For example, after the Hive table is scanned, the Solr collection can be scanned to obtain the amount of data stored therein, and the information of each collection directory under the/Solr directory is obtained and stored into the current record table (md _ t _ table _ space table) according to the field names, wherein the current record table can be the current day record table. And then scanning the HBase table to obtain the data quantity stored in the HBase table, segmenting out table space names and table names according to the path by obtaining the information of the/HBase/data directory, obtaining the occupation condition of the table space, and storing the table space into the current record table. Scanning a Kudu table to obtain the amount of storage data, wherein the Kudu table is an independent columnar storage system and is in parallel relation with the HDFS, and Kudu has no concept of directory, so that the occupied space of the table can be obtained through monitoring information on a management platform (CM), optionally, all Kudu table names are obtained through an Application Program Interface (API) of a Kudu Client (Client), then each table is taken to access graph information on the clouder Manager, a bit point value of a latest time period (for example, 20 minutes) on the monitoring graph is obtained, an average value of the bit point values is obtained to serve as the occupied space size of the table, and then the information is stored in a current recording table.

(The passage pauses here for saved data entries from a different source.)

/-- MAJOR, [31:26] -/
def Slot.maj (s : Slot) : BitVec 6 := s.w.extractLsb' 26 6
/-- the guard, [25:23] (R71, R82) -/
def Slot.g (s : Slot) : PReg := s.w.extractLsb' 23 3
/-- field [22:17] -/
def Slot.fd (s : Slot) : BitVec 6 := s.w.extractLsb' 17 6
/-- field [16:11] -/
def Slot.fa (s : Slot) : BitVec 6 := s.w.extractLsb' 11 6
/-- field [10:5] -/
def Slot.fb (s : Slot) : BitVec 6 := s.w.extractLsb' 5 6
/-- field [4:0] -/
def Slot.minor (s : Slot) : BitVec 5 := s.w.extractLsb' 0 5
/-- XD, bit 6 of d (R70) -/
def Slot.xd (s : Slot) : BitVec 1 := s.e.extractLsb' 7 1
/-- XA, bit 6 of a (R70) -/
def Slot.xa (s : Slot) : BitVec 1 := s.e.extractLsb' 6 1
/-- XB, bit 6 of b, or of the base (R70) -/
def Slot.xb (s : Slot) : BitVec 1 := s.e.extractLsb' 5 1
/-- XI (R70) -/
def Slot.xi (s : Slot) : BitVec 5 := s.e.extractLsb' 0 5
/-- XD:d (R73) -/
def Slot.d (s : Slot) : BitVec 7 := s.xd ++ s.fd
/-- XA:a (R73) -/
def Slot.a (s : Slot) : BitVec 7 := s.xa ++ s.fa
/-- XB:b (R73) -/
def Slot.b (s : Slot) : BitVec 7 := s.xb ++ s.fb
/-- The I format's minor [10:8] -/
def Slot.minorI (s : Slot) : BitVec 3 := s.w.extractLsb' 8 3
/-- imm8 [7:0] -/
def Slot.imm8 (s : Slot) : BitVec 8 := s.w.extractLsb' 0 8
/-- The 13-bit immediate of the I format (R72). -/
def Slot.immI (s : Slot) : BitVec 13 := if s.hdr then s.xi ++ s.imm8 else s.imm8.signExtend 13
/-- The K format's minor [16:15] -/
def Slot.minorK (s : Slot) : BitVec 2 := s.w.extractLsb' 15 2
/-- imm15 [14:0] -/
def Slot.imm15 (s : Slot) : BitVec 15 := s.w.extractLsb' 0 15
/-- The K immediate sign-extended to 20 bits, or XI:imm15 (R72, R129). -/
def Slot.immKs (s : Slot) : BitVec 20 := if s.hdr then s.xi ++ s.imm15 else s.imm15.signExtend 20
/-- The K immediate zero-extended to 20 bits, or XI:imm15 (R72, R129). -/
def Slot.immKz (s : Slot) : BitVec 20 := if s.hdr then s.xi ++ s.imm15 else s.imm15.zeroExtend 20
/-- M and A: base [16:12] under XB (R73) -/
def Slot.base (s : Slot) : BitVec 6 := s.xb ++ s.w.extractLsb' 12 5
/-- M and A: vb [11] -/
def Slot.vb (s : Slot) : Bool := s.w.getLsbD 11
/-- M: width [10:8] -/
def Slot.mw (s : Slot) : BitVec 3 := s.w.extractLsb' 8 3
/-- M: order [7:4] -/
def Slot.mord (s : Slot) : BitVec 4 := s.w.extractLsb' 4 4
/-- M: [3:0], a load's lookahead -/
def Slot.low4 (s : Slot) : BitVec 4 := s.w.extractLsb' 0 4
/-- M: a store's colour [2:0] -/
def Slot.colour (s : Slot) : BitVec 3 := s.w.extractLsb' 0 3
/-- A: op [10:7] -/
def Slot.aop (s : Slot) : BitVec 4 := s.w.extractLsb' 7 4
/-- A: order [6:3] -/
def Slot.aord (s : Slot) : BitVec 4 := s.w.extractLsb' 3 4
/-- A: size [2] -/
def Slot.asz (s : Slot) : Bool := s.w.getLsbD 2
/-- A: returning [1] -/
def Slot.aret (s : Slot) : Bool := s.w.getLsbD 1
/-- J: the displacement [22:0] -/
def Slot.disp (s : Slot) : BitVec 23 := s.w.extractLsb' 0 23

/-- Accept when `c` holds; else refuse with `e`. -/
def need (c : Bool) (e : DecErr) (i : Instr) : Except DecErr Instr := if c then .ok i else .error e

/-- Unused fields of a form are zero (R70, R74). -/
def unusedOk (c : Bool) (i : Instr) : Except DecErr Instr := need c .unusedField i

/-- Three v operands. -/
def Slot.r3 (s : Slot) (mk : PReg → VReg → VReg → VReg → Instr) : Except DecErr Instr :=
  unusedOk (s.xi == 0#5) (mk s.g s.d s.a s.b)

/-- The unary form: b is zero. -/
def Slot.r2 (s : Slot) (mk : PReg → VReg → VReg → Instr) : Except DecErr Instr :=
  unusedOk (s.xi == 0#5 && s.b == 0#7) (mk s.g s.d s.a)

/-- A long-latency form (R74): L in XI[3:0], XI[4] zero. -/
def Slot.r3la (s : Slot) (mk : PReg → VReg → VReg → VReg → BitVec 4 → Instr) : Except DecErr Instr :=
  unusedOk (s.xi.getLsbD 4 == false) (mk s.g s.d s.a s.b (s.xi.extractLsb' 0 4))

/-- A unary long-latency form. -/
def Slot.r2la (s : Slot) (mk : PReg → VReg → VReg → BitVec 4 → Instr) : Except DecErr Instr :=
  unusedOk (s.xi.getLsbD 4 == false && s.b == 0#7) (mk s.g s.d s.a (s.xi.extractLsb' 0 4))

/-- The I format with v operands: b is not a field. -/
def Slot.i2 (s : Slot) (mk : PReg → VReg → VReg → BitVec 13 → Instr) : Except DecErr Instr :=
  unusedOk (s.xb == 0#1) (mk s.g s.d s.a s.immI)

/-- A compare (R74): the predicate in d[2:0]. -/
def Slot.cmp (s : Slot) (mk : PReg → PReg → VReg → VReg → Instr) : Except DecErr Instr :=
  unusedOk (s.xi == 0#5 && s.d.extractLsb' 3 4 == 0#4) (mk s.g (s.d.extractLsb' 0 3) s.a s.b)

/-- Predicate logic with two sources (R74). -/
def Slot.p3 (s : Slot) (mk : PReg → PReg → PReg → PReg → Instr) : Except DecErr Instr :=
  unusedOk (s.xi == 0#5 && s.d.extractLsb' 3 4 == 0#4 && s.a.extractLsb' 3 4 == 0#4 && s.b.extractLsb' 3 4 == 0#4)
    (mk s.g (s.d.extractLsb' 0 3) (s.a.extractLsb' 0 3) (s.b.extractLsb' 0 3))

/-- Predicate logic with one source (R74). -/
def Slot.p2 (s : Slot) (mk : PReg → PReg → PReg → Instr) : Except DecErr Instr :=
  unusedOk (s.xi == 0#5 && s.d.extractLsb' 3 4 == 0#4 && s.a.extractLsb' 3 4 == 0#4 && s.b == 0#7)
    (mk s.g (s.d.extractLsb' 0 3) (s.a.extractLsb' 0 3))

/-- A packed 16-bit form: bit 3 of the minor is fmt (R136). -/
def Slot.h3 (s : Slot) (mk : PReg → VReg → VReg → VReg → Bool → Instr) : Except DecErr Instr :=
  unusedOk (s.xi == 0#5) (mk s.g s.d s.a s.b (s.minor.getLsbD 3))

/-- A conversion: the b field is the selector, XB and XI zero (R138). -/
def Slot.cv (s : Slot) (mk : PReg → VReg → VReg → BitVec 6 → Instr) : Except DecErr Instr :=
  unusedOk (s.xi == 0#5 && s.xb == 0#1) (mk s.g s.d s.a s.fb)
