/-- The state of the module and of what is in flight around it. -/
structure State where
  strs : List Str
  bun : Option Bun
  bands : List Band
  cores : List Core
  sites : List Site
  ops : List Op
  reqs : List Req
  /-- released entries not yet performed: band, string, entry, oldest first -/
  rels : List (Nat × Nat × Entry)
  mops : List MOp
  jobs : List Job
  launches : List Launch
  queues : List Queue
  ctxs : List Ctx
  bales : List Bale
  pages : List Page
  /-- the page cache (R14): context and page of the entries that it holds, most recently used first -/
  pageCache : List (Nat × Nat)
  /-- allocations that the device operating system has made (R20) -/
  allocs : List Alloc
  tslots : List TSlot
  /-- notices that have been sent and not delivered (R311) -/
  notes : List NoticeTo
  dir : List DirEnt
  txns : List Txn
  waybills : List Waybill
  groups : List Group
  extents : List Extent
  links : List Link
  gran : Memory
  host : Memory
  /-- lines of granary whose stored copy is damaged: physical line, error of R357 (0 uncorrectable, 1 corrected, 2 clean),
  and whether its MAC matches -/
  lineFault : List (Nat × Nat × Bool)
  forfeit : List Forfeit
  forfeitSeq : Nat
  errlog : List ErrRec
  aperture : SMap (Nat × Word64)
  /-- the host address at which the host has placed BAR 2, once it has (R338, R341) -/
  bar2 : Option Nat
  /-- the polling tables (R342): executive core, slot and queue -/
  polls : List (Nat × Nat × Nat)
  /-- completions returned to the host: BAR4 offset and completion, oldest first -/
  replies : List (Nat × HostReply)
  mgmtBusy : Option (Nat × MgmtRec)
  stage : Nat
  fail : Nat
  smode : Nat
  alarm : BitVec 4
  stepping : Nat
  dev : Nat
  podN : Nat
  clk : Word64
  agenda : List Instr
  nchoice : Nat
  nfree : Nat
  nextId : Nat
  nseq : Nat
  deriving DecidableEq, Repr

/-- What stops the machine. -/
inductive Fault where
  /-- Raised by every slot instruction when no string heads the run list: the instruction has no string to act for. Safe:
  the step function never issues a slot instruction in such a state. -/
  | noString
  deriving DecidableEq, Repr

/-- Why an instruction has no meaning here. -/
inductive Refusal where
  /-- Raised by an arm of `exec` whose meaning is not written. Safe. -/
  | notModelled (mnemonic : String)
  deriving DecidableEq, Repr

/-- The core numbers of one die as its kind gives them (R1, R15, R18): 48 lane, 64 array, 16 control, 0 network. -/
def coresOfDie (d : Nat) : Nat := if d < 4 then 48 else if d < 8 then 64 else if d < 10 then 16 else 0

/-- The module right after reset (R339): STAGE 0, SMODE start-up, STATUS and the queue windows zero, every site ABSENT, no
core listed until its die is admitted, no string, and every memory with nothing listed. Bring-up stands to be run. -/
def State.reset : State :=
  { strs := [], bun := none, bands := [], cores := [],
    sites := (List.range 12).map (fun d => { die := d }),
    ops := [], reqs := [], rels := [], mops := [], jobs := [], launches := [], queues := [],
    ctxs := [{ id := 0, pool := 268435456 }], bales := [], pages := [], pageCache := [], allocs := [], tslots := [], notes := [], dir := [], txns := [], waybills := [],
    groups := [], extents := [], links := (List.range 7).map (fun m => { m := m + 1 }), gran := [], host := [], lineFault := [], forfeit := [], forfeitSeq := 0,
    errlog := [], aperture := [], bar2 := none, polls := [], replies := [], mgmtBusy := none, stage := 0, fail := 0, smode := 1, alarm := 0#4, stepping := 0, dev := 0,
    podN := 8, clk := 0#64, agenda := [.moduleReset], nchoice := 0, nfree := 0, nextId := 1, nseq := 0 }

end Sys2Proof.Machine
end

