-- ==== Sys2Proof/Machine/Translate.lean ====
section
/-! DEFINITION. Where a global address leads: the page at its owner (R305, R306), the value a line holds (R167, R324), spans
(R300 to R303, R361), and CheckAccess in the three spaces (R22 to R24, R181, R199). -/

namespace Sys2Proof.Machine
open Sys2Proof

/-! ### Pages and lines at the home -/

/-- A place of memory: a device physical address, or a host address. -/
inductive Loc where
  | gran (a : Nat)
  | host (a : Nat)
  deriving DecidableEq, Repr

/-- The owner entry of a page; the pages of context 0's region are resident and pinned, spread over the domains (R361). -/
def State.page? (s : State) (ctx page : Nat) : Option Page :=
  if ctx = 0 then
    if page < osPages then
      some { ctx := 0, page := page, pin := true, prim := Config.domainOf page % 8,
             rmask := 1#8 <<< (Config.domainOf page % 8), frame := page }
    else none
  else s.pages.find? (fun (p : Page) => p.ctx == ctx && p.page == page)

/-- Change an owner entry. -/
def State.modPage (s : State) (ctx page : Nat) (f : Page → Page) : State :=
  { s with pages := s.pages.map (fun (p : Page) => if p.ctx == ctx && p.page == page then f p else p) }

/-- Where a byte of a page lies (R305): in its primary copy. -/
def locOf (p : Page) (va : Nat) : Loc :=
  if p.hostres then .host (p.frame * 65536 + va % 65536) else .gran (p.prim * 2 ^ 38 + p.frame * 65536 + va % 65536)

/-- The domains of a mask. -/
def domainsOf (m : BitVec 8) : List Nat := (List.range 8).filter (fun d => m.getLsbD d)

/-- Where a byte of a page lies in its other copies (R168, R305): at the same offset of every other stack of its mask. -/
def replicasOf (p : Page) (va : Nat) : List Loc :=
  if p.hostres then []
  else ((domainsOf p.rmask).filter (fun d => d != p.prim)).map (fun d => .gran (d * 2 ^ 38 + p.frame * 65536 + va % 65536))

/-- Bytes at a place. -/
def State.readLoc (s : State) (l : Loc) (n : Nat) : List Byte :=
  match l with
  | .gran a => memBytes s.gran a n
  | .host a => memBytes s.host a n

/-- Write bytes at a place. -/
def State.writeLoc (s : State) (l : Loc) (bs : List Byte) : State :=
  match l with
  | .gran a => clearFaults { s with gran := memWrite s.gran a bs } a bs.length
  | .host a => { s with host := memWrite s.host a bs }

/-- The bytes of a line in memory at its home. -/
def State.memLine (s : State) (ctx line : Nat) : LineData :=
  match s.page? ctx (line / 512) with
  | some p => s.readLoc (locOf p (line * 128)) 128
  | none => List.replicate 128 0#8

/-- The zero-line bit of a line's directory entry is that of its granary content (R122, R322). -/
def State.markZero (s : State) (ctx line : Nat) : State :=
  { s with dir := s.dir.map (fun (e : DirEnt) =>
      if e.ctx == ctx && e.line == line then { e with zero := (s.memLine ctx line).all (fun b => b == 0#8) } else e) }

/-- Write bytes of a line at its home, in every copy of the page (R168); the directory's zero-line bit follows (R122). -/
def State.writeHome (s : State) (ctx va : Nat) (bs : List Byte) : State :=
  match s.page? ctx (va / 65536) with
  | some p => (s.writeLoc (locOf p va) bs |> fun s => (replicasOf p va).foldl (fun s l => s.writeLoc l bs) s).markZero ctx (va / 128)
  | none => s

/-- A state in which the holder answers for the line's value. -/
def CState.owns : CState → Bool
  | .S => false
  | _ => true

/-- The line's copy at a die. -/
def Site.line? (st : Site) (ctx line : Nat) : Option CLine := st.lines.find? (fun (c : CLine) => c.ctx == ctx && c.line == line)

So far, the information required by the current record table for storing the current scanning result is filled, then all records of the current record table are inquired and cached to obtain cache information, and then the cache information is written into a history record table (md _ t _ table _ space _ his table) for storing the history scanning result.
In this embodiment, the program of this embodiment may be distributed on an intelligent open platform, and the timing task is implemented by a scheduler, for example, the timing task is implemented by a Cron scheduler of a Spring boot framework, and may be executed at ten am every two, four, and day, where the execution takes about 20 minutes, and this is not limited herein.
Optionally, in this embodiment, based on a scanning result that scans at least one storage space for storing data in the data cluster and determines whether the storage space is a useless area, the following information is calculated for the scanning result by using SQL: the usage status of storage resources, non-table, cold data (data with low access heat), Hive table speed increasing Top10, Hive big table Top10, and the like.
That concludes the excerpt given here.